Rest Day Read (SR-33)
Rip Van Winkle by Washington Irving
"Whoever has made a voyage up the Hudson must remember the Kaatskill mountains. They are a dismembered branch of the great Appalachian family, and are seen away to the west of the river, swelling up to a noble height, and lording it over the surrounding country. Every change of season, every change of weather, indeed, every hour of the day, produces some change in the magical hues and shapes of these mountains, and they are regarded by all the good wives, far and near, as perfect barometers. When the weather is fair and settled, they are clothed in blue and purple, and print their bold outlines on the clear evening sky, but, sometimes, when the rest of the landscape is cloudless, they will gather hood of gray vapors about their summits, which, in the last rays of the setting sun, will glow and light up like a crown of glory."
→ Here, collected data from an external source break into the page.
-- ==== Sys2Proof/Syntax.lean ====
section
/-!
DEFINITION. The commands of the DN7: one constructor for each row of spec/opcode_table.json, in the table's order. Rows
that software or the fabric sends carry what they carry; rows that are events of the hardware carry what the event shows.
-/

namespace Sys2Proof
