/-! ### Checks -/

/-- R334, R463, R471, R121. What a move of function `fn` checks before it starts, `tm` when the Tier Manager asks. -/
def State.moveRefusal (s : State) (fn : Nat) (tm : Bool) (d : MoveDesc) : Option (Status × Conflict) :=
  let none' : Conflict := ⟨0, 0, 0⟩
  let src := s.entry (ttKey d.src.fn d.src.idx)
  let dst := s.entry (ttKey d.dst.fn d.dst.idx)
  let tier (t : Option Tensor) (p : Tensor → Bool) : Bool := t.elim false p
  let ends := src.toList ++ (if d.relocate then [] else dst.toList)
  if d.rsvd ≠ 0 ∨ d.src.malformed ∨ d.dst.malformed ∨ d.src = Handle.none ∨ (d.relocate ∧ d.dst ≠ Handle.none) ∨
      (!d.relocate ∧ d.dst = Handle.none) then some (.badArg, none')
  else if d.cvt ≠ 0 ∧ (d.relocate ∨ tier src (·.tier != Tier.host) ∨ tier dst (·.tier != Tier.near) ∨
      (d.cvt ≥ 2 ∧ (d.group = 0 ∨ !(Fmt.ofCode d.qfmt).isSome ∨ !(Fmt.ofCode d.qscfmt).elim false Fmt.isScale)) ∨
      (d.rows + 1) % 256 ≠ 0 ∨ (d.cols + 1) % 256 ≠ 0 ∨
      tier src (fun t => t.format > 2)) then some (.badArg, none')
  else if d.cvt = 0 ∧ !d.relocate ∧ tier src (fun a => tier dst (fun b =>
      (a.format != b.format && a.tier != Tier.host && b.tier != Tier.host) || b.size < a.size)) then some (.badArg, none')
  else if d.relocate ∧ (d.dstTier = Tier.host ∨ tier src (fun t => t.tier == d.dstTier || t.tier == Tier.host)) then
    some (.badArg, none')
  else if d.relocate ∧ d.dstTier = Tier.borrowed ∧ (!tm ∨ tier src (fun t => !t.readOnly)) then some (.denied, none')
  else if (d.src.fn ≠ fn ∧ (d.relocate ∨ d.src.fn ≠ 0)) ∨ (!d.relocate ∧ d.dst.fn ≠ fn) then some (.denied, none')
  else if !d.relocate ∧ tier dst (·.tier == Tier.host) ∧ tier src (·.keyIndex != 0) then some (.denied, none')
  else if tier src (·.keyIndex == 2) ∨ tier dst (·.keyIndex == 2) ∨
      tier src (fun t => t.fn == 0 && 8 ≤ t.keyIndex && tier dst (fun u => u.keyIndex != t.keyIndex)) then
    some (.denied, none')
  else if (tier src (·.tier == Tier.deep) ∨ (d.relocate ∧ d.dstTier = Tier.deep)) ∧
      tier src (fun t => !s.deepKey t.fn t.keyIndex) then some (.denied, none')
  else if ends.any (·.poisoned) then some (.faulted, none')
  else
    match ends.find? (fun t => s.named t.key || t.moving || s.boundMotif t.key ||
        (t.pinned && d.relocate && d.dstTier == Tier.deep)) with
    | some t => some (.stateConflict, ⟨2, 0, t.handle.toNat⟩)
    | none =>
      if !tier src (fun t => t.gen == d.src.gen) ∨ (!d.relocate ∧ !tier dst (fun t => t.gen == d.dst.gen)) then
        some (.generationStale, none')
      else if tier src (·.incomplete) then some (.incomplete, none')
      else none

/-! ### Ending a move -/

/-- R108. The progress word of a move. -/
def Move.progress (m : Move) (state : Nat) (status : Status) : Nat :=
  let deep := m.segs.any (fun g => g.srcTier == Tier.deep || g.dstTier == Tier.deep)
  m.granules + 2 ^ 32 * state + 2 ^ 35 * b2n deep + 2 ^ 40 * status.code + 2 ^ 48 * m.srcGen

/-- R108. Lines of a granule: 256 KiB where an end is the deep tier, else 1 MiB. -/
def Move.granuleLines (m : Move) : Nat :=
  if m.segs.any (fun g => g.srcTier == Tier.deep || g.dstTier == Tier.deep) then 1024 else 4096

/-- R108, R109. Write a move's progress word into its descriptor. -/
def State.writeProgress (s : State) (m : Move) (state : Nat) (status : Status) : State :=
  match s.tensor? m.table with
  | some t =>
    if t.tier = Tier.near then
      { s with tier := { s.tier with
        near := Memory.writeBytes s.tier.near (256 * t.loc + 64 * m.tindex) (leBytes (m.progress state status) 8) } }
    else s
  | none => s

/-- R110, R338. A waiting move runs as soon as fewer than 64 do. -/
def State.promote (s : State) : State :=
  if (s.tier.moves.filter (·.running)).length ≥ 64 then s
  else
    match s.tier.moves.find? (fun m => !m.running) with
    | none => s
    | some w => { s with tier := { s.tier with
        moves := s.tier.moves.map (fun (m : Move) => if m.id = w.id then { m with running := true } else m) } }

/-- The tensors that a move carries (R327). -/
def State.moved (s : State) (m : Move) : List Tensor :=
  match s.entry (ttKey m.desc.src.fn m.desc.src.idx) with
  | some t => s.pair t
  | none => []

/-- The tensors a COPY writes. -/
def State.copied (s : State) (m : Move) : List Tensor :=
  if m.desc.relocate then []
  else
    match s.entry (ttKey m.desc.dst.fn m.desc.dst.idx) with
    | some t => s.pair t
    | none => []

/-- R329. Whether the end of a move changes handles without the owner's own request. -/
def State.tellsOwner (s : State) (m : Move) : Bool :=
  match m.cause with
  | .evict | .recall | .park _ => true
  | .restore fn => s.tier.restores.any (fun r => r.1 == fn && r.2.fn != fn)
  | _ => false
Washington Irving not only wrote great stories, but his descriptive narrative virtually takes the reader away to simpler days and transports one right smack into the middle of the Hudson River valley. Look above at the way he described the Kaatskill Mountains. Beautiful stuff.
Rip Van Winkle and The Legend of Sleepy Hollow are foundations of the American short story canon and are two of my all time favorite reads. There are very few characters ever set to paper which are as sympathetic as Rip Van Winkle and his trusty dog, Wolf. I think I would really enjoy sitting around Vedder's Inn and deliberate the day away. How about you?